Department of Microbiology and Microbial Engineering, School of Life Sciences, Fudan University, Shanghai 200433, P. R. China.
J Microbiol. 2013 Aug;51(4):430-8. doi: 10.1007/s12275-013-2640-9. Epub 2013 Aug 30.
Fermented foods and beverages are important parts of human diet. Fen liquor, a Chinese liquor is a fermented beverage that uses a traditional fermentation process. Starters are the main microbial source and also provide nutrients for microorganisms during fermentation. In this study, starters of Fen liquor were produced through a complex traditional fermentation process. To investigate the community structure and the composition of microorganisms in the starter production process, bacterial 16S rRNA and fungal internal transcribed spacer (ITS) regions were sequenced using clone libraries and pyrosequencing, respectively. There was much higher diversity among the bacteria than among the fungi in the starter production process. Bacteria on the surface of the starters belonged mostly to the Lactobacillaceae family, while members of the Bacillacae family were dominant in the interior of the samples that lacked access to air and water. In the fungi population, diversity was high only in the raw material. In all other samples, nearly all of the fungal sequences were from Pichia kudriavzevii, a member of the Saccharomycetaceae family. Nearly all samples showed similar fungal community structures, indicating that there was little change in the fungal community. To the best of our knowledge, this is the first report to reveal the whole process of the starter production of Chinese traditional liquor. The findings obtained in this study provide new insights into understanding the composition of the microbial community during the traditional Chinese liquor starter production process and information about the production process control and monitoring.

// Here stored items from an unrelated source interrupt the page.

-- ==== Sys2Proof/Machine/Ztile.lean ====
section
/-! DEFINITION. Read-out and writing of accumulator tiles (R148, R163 to R167) and register tiles: TCVT, TLD, TST (R171 to
R173). -/

namespace Sys2Proof.Machine

/-! ## Read-out (R148) -/

/-- A cell of a row in a target format. -/
def cellCode (p : Plac) (sat : Bool) (r : TRow) (c : Int) : Nat × Flags :=
  let v := if r.nan || (r.pinf && r.ninf) || r.ovf then Val.qnan
    else if r.pinf then .inf false
    else if r.ninf then .inf true
    else .fin (decide (c < 0)) c.natAbs (r.anchor.toInt - 43)
  p.code .rne sat false v

/-- Formats that ZREAD and ZWRITE accept (R163). -/
def zFormats : List Nat := [2, 3, 4, 5, 6, 7, 8, 9, 10, 11, 12]

/-- The limits of R163 on a register-tile placard, and of its window. -/
def zWindow (p : Plac) (opnd : Nat) (c0 : Nat) : M Unit := do
  M.trapIf (!zFormats.contains p.efmt || p.slay != 0 || p.spar != 0) (placT 8 opnd)
  M.trapIf (decide (64 < c0 + p.cols)) (placT 9 opnd)

/-- Active rows of a tile. -/
def actRows (p : Plac) (act : Mask) : List Nat := (List.range p.rows).filter act.has

/-- Row string of codes (R61). -/
def packCodes (p : Plac) (l : List (Nat × Flags)) : Nat := packBits p.bits (l.map Prod.fst)

def execZread (h : Hdr) (sat : Bool) (d a b c : Opd) : State → Host.Outcome State Fault Refusal :=
  runI h { srcs := [(a, 1), (b, 1)], dsts := [(d, 16)] } false fun act =>
    if act == 0#32 then pure () else do
      zOrder a
      let s ← get
      M.trapIf (getTile s a).poison (placT 3 1)
      let p ← checkedPl (srcPL s c) false true (some (Opd.ix d)) 4
      let c0 := (src32 s none b).toNat
      zWindow p 4 c0
      let rows := actRows p act
      verifyRows a rows 1
      let s ← get
      let t := getTile s a
      let rs := rows.map fun m =>
        (m, (((t.cellsOf m).drop c0).take p.cols).map (cellCode p sat (t.row m)))
      emitR (rs.flatMap fun (m, l) => rowWrites (Opd.ix d) m p.rowBytes (packCodes p l))
        (joinFlags (rs.flatMap fun (_, l) => l.map Prod.snd)) none

/-! ## ZWRITE (R164) -/

/-- A window of a row replaced by values. -/
def writeWindow (t : Tile) (m c0 : Nat) (vs : List Val) : Tile :=
  let r0 := t.row m
  let t := if r0.pinned then t
    else match boundOf (1, 0) (vs.map Val.abs) with
      | some b => if r0.anchor.toInt < b then t.reanchor m (min b 255) else t
      | none => t
  let r := t.row m
  let xs := vs.map fun v => match v with
    | .fin n k e => alignTrunc n k e (r.anchor.toInt - 43)
    | _ => 0
  let old := t.cellsOf m
  t.setRow m (old.take c0 ++ xs ++ old.drop (c0 + xs.length))
    { r with nan := r.nan || vs.any Val.isNan, pinf := r.pinf || vs.contains (.inf false)
             ninf := r.ninf || vs.contains (.inf true), ovf := r.ovf || xs.any out64 }

def execZwrite (h : Hdr) (d a b c : Opd) : State → Host.Outcome State Fault Refusal :=
  runI h { srcs := [(a, 16), (b, 1)], dsts := [(d, 1)] } false fun act =>
    if act == 0#32 then pure () else do
      zOrder d
      let s ← get
      let p ← checkedPl (srcPL s c) true true (some (Opd.ix a)) 1
      let c0 := (src32 s none b).toNat
      zWindow p 1 c0
      let rows := actRows p act
      verifyUnlessPoison d rows 4
      M.upd fun s =>
        let t := rows.foldl (fun t m =>
          match regRowCells p (ownRegs s) (fun _ => 0#32) (Opd.ix a) m with
          | .ok l => writeWindow t m c0 (l.map fun x => (x.map Prod.fst).getD (.fin false 0 0))
          | .error _ => t) (getTile s d)
        (putTile d t s).updCur Cohort.closeIdem

/-! ## Memory tiles of a Z instruction -/

/-- The base of a memory tile (R77). -/
def tileBase (opnd : Nat) (s : State) (o : Opd) : M Nat := do
  let a := (src64 s none o).toNat
  M.trapIf (a % 16 != 0) { cause := Cause.alignment, opnd := opnd, addr := a }
  pure a

/-- The writes that put a row string into a stored row (R77): offset and bytes. -/
def rowOut (p : Plac) (m x : Nat) : List (Nat × List Byte) :=
  (List.range (ceilDiv p.rowBytes 16)).map fun c =>
    (p.chunkOff m c, leBytes (min 16 (p.rowBytes - 16 * c)) (x / 2 ^ (128 * c)))

/-- Perform writes at offsets from a base: every byte is checked and no sector holds a store up before any is written, the
placard is written last. -/
def writeTile (spad : Bool) (sc : Scope) (ca : Cache) (opnd a : Nat) (ws : List (Nat × List Byte)) (pl : Qword) : M Unit := do
  let ps := ((a, 16) :: ws.map fun (o, b) => ((a + o) % 2 ^ 64, b.length))
  let ls ← checkPieces spad .store opnd ps
  checkLive ls
  M.each ls fun (l, _) => openSector sc ca l
  M.each ws fun (o, b) => writePiece spad sc ca ((a + o) % 2 ^ 64) b
  writePiece spad sc ca a (plBytes pl)

/-- A row record (R63). -/
def rowRecord (r : TRow) (chk : Dword) : List Byte :=
  let b := fun (x : Bool) (k : Nat) => if x then 2 ^ k else 0
  leBytes 8 (wrapNat 16 r.anchor.toInt + b r.nan 16 + b r.pinf 17 + b r.ninf 18 + b r.ovf 19 + b r.pinned 20) ++ leBytes 8 chk.toNat

/-- ZST (R165). Its memory traffic has no SCOPE; it performs at the home (log 41). -/
def execZst (h : Hdr) (spad sat : Bool) (a b c : Opd) : State → Host.Outcome State Fault Refusal :=
  runI h { uni := true, srcs := [(a, 1), (b, 2)] } false fun _ => do
    zOrder a
    let s ← get
    let base ← tileBase 2 s b
    if spad then do let _ ← spSpan 2 base 16 else pure ()
    let p ← checkedPl (srcPL s c) false false none 4
    M.trapIf (!(1 :: 14 :: zFormats).contains p.efmt || (!p.isFX && p.slay != 0) || p.spar != 0) (placT 8 4)
    M.trapIf (decide (32 < p.rows) || decide (64 < p.cols)) (placT 9 4)
    if spad then do let _ ← spSpan 2 base p.endOff else pure ()
    let t := getTile s a
    let rows := List.range p.rows
    let conv := rows.map fun m => (m, ((t.cellsOf m).take p.cols).map fun x =>
      if p.isFX then (wrapNat 64 x, (0 : Flags)) else cellCode p sat (t.row m) x)
    let recs := if p.isFX then rows.map fun m =>
        (p.scaleOff + 16 * m, rowRecord (t.row m) (checkOf ((t.cellsOf m).take p.cols))) else []
    let ws := (conv.flatMap fun (m, l) => rowOut p m (packCodes p l)) ++ recs
    let _ ← checkPieces spad .store 2 ((base, 16) :: ws.map fun (o, x) => ((base + o) % 2 ^ 64, x.length))
    verifyUnlessPoison a rows 1
    writeTile spad .quad .dflt 2 base ws ({ p with poisoned := t.poison }).toQ
    emitR [] (joinFlags (conv.flatMap fun (_, l) => l.map Prod.snd)) (some 0)

/-- A row record read back, or none when it is invalid (R63). -/
def readRecord (bs : List Byte) : Option TRow :=
  let x := fld bs 0 8
  let a := sextInt 16 (x % 2 ^ 16)
  if x / 2 ^ 21 != 0 || decide (a < -256) || decide (255 < a) then none
  else some ⟨BitVec.ofInt 9 a, nbit x 20, nbit x 16, nbit x 17, nbit x 18, nbit x 19, BitVec.ofNat 64 (fld bs 8 8)⟩

/-- Stored rows of an FX64 tile: cells and records (R63). -/
def fxRow (p : Plac) (rd : TileRd) (m : Nat) : List Int × Option TRow :=
  let x := memRow p rd m
  ((List.range p.cols).map fun n => sextInt 64 (x / 2 ^ (64 * n)), readRecord (rd (p.scaleOff + 16 * m) 16))

/-- A tile's bytes as a reader, from the units that have been read. -/
def rdOf (bs : List Byte) : TileRd := fun o n => (bs.drop o).take n

/-- The FX64 memory tile that ZLD and ZADD read (R166): its placard, its rows with 64 cells. -/
def fxSource (spad : Bool) (o : Opd) : M (Plac × List (List Int × TRow)) := do
  let s ← get
  let base ← tileBase 1 s o
  if spad then do let _ ← spSpan 1 base 16 else pure ()
  let pb ← readSpan spad .quad .dflt 1 base 16
  let p ← checkedPl (BitVec.ofNat 128 (leNat pb)) true false none 1
  M.trapIf (!p.isFX) (placT 8 1)
  M.trapIf (decide (32 < p.rows) || decide (64 < p.cols)) (placT 9 1)
  if spad then do let _ ← spSpan 1 base p.endOff else pure ()
  let es ← readSpan spad .quad .dflt 1 base p.elemEnd
  let rs ← readSpan spad .quad .dflt 1 ((base + p.scaleOff) % 2 ^ 64) p.scaleLen
  let rd : TileRd := fun o n => if p.elemEnd ≤ o then rdOf rs (o - p.scaleOff) n else rdOf es o n
  let rows ← M.mapL (List.range p.rows) fun m => do
    match fxRow p rd m with
    | (_, none) => M.trap (placT 11 1)
    | (l, some r) =>
      M.trapIf (r.check != checkOf l) (checksumT 1)
      pure (l ++ List.replicate (64 - l.length) 0, r)
  pure (p, rows)

/-- ZLD (R166). -/
def execZld (h : Hdr) (spad : Bool) (d a : Opd) : State → Host.Outcome State Fault Refusal :=
  runI h { uni := true, srcs := [(a, 2)], dsts := [(d, 1)] } false fun _ => do
    zOrder d
    let (_, rows) ← fxSource spad a
    M.upd fun s =>
      let t := ((List.range rows.length).zip rows).foldl (fun t (m, l, r) => t.setRow m l r)
        { Tile.zero with faults := (getTile s d).faults }
      (putTile d t s).updCur Cohort.closeIdem

/-- Anchor and PINNED of a row of a sum, or detail 10 (R167). -/
def sumAnchor (x y : TRow) : Except Nat (Int × Bool) :=
  if x.pinned && y.pinned then if x.anchor == y.anchor then .ok (x.anchor.toInt, true) else .error 10
  else if x.pinned then .ok (x.anchor.toInt, true)
  else if y.pinned then .ok (y.anchor.toInt, true)
  else .ok (max x.anchor.toInt y.anchor.toInt, false)

/-- A row with a source row added (R167). -/
def addRow (t : Tile) (m : Nat) (a : Int × Bool) (l : List Int) (r : TRow) : Tile :=
  let r0 := t.row m
  let (x, o1) := bring (t.cellsOf m) r0.anchor.toInt a.1
  let (y, o2) := bring l r.anchor.toInt a.1
  let z := (x.zip y).map fun (u, v) => u + v
  t.setRow m z { anchor := BitVec.ofInt 9 a.1, pinned := a.2, nan := r0.nan || r.nan, pinf := r0.pinf || r.pinf
                 ninf := r0.ninf || r.ninf, ovf := r0.ovf || r.ovf || o1 || o2 || z.any out64, check := 0 }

发酵食品和饮料是人类饮食的重要组成部分。汾酒是中国的一种白酒,是一种采用传统发酵工艺酿造的发酵饮料。酒曲是主要的微生物来源,也是发酵过程中微生物的营养来源。本研究采用复杂的传统发酵工艺生产汾酒酒曲。为了研究酒曲生产过程中的微生物群落结构和组成,分别采用克隆文库和焦磷酸测序技术对细菌 16S rRNA 和真菌内部转录间隔区(ITS)进行测序。在酒曲生产过程中,细菌的多样性明显高于真菌。酒曲表面的细菌主要属于乳杆菌科,而在缺乏空气和水分的样品内部,芽孢杆菌科的成员占优势。在真菌种群中,多样性仅在原料中较高。在所有其他样品中,几乎所有的真菌序列都来自酿酒酵母科的毕赤酵母。几乎所有的样品都显示出相似的真菌群落结构,表明真菌群落变化很小。据我们所知,这是首次报道揭示中国传统白酒酒曲生产的全过程。本研究结果为深入了解中国传统白酒酒曲生产过程中的微生物群落组成提供了新的认识,并为生产过程的控制和监测提供了信息。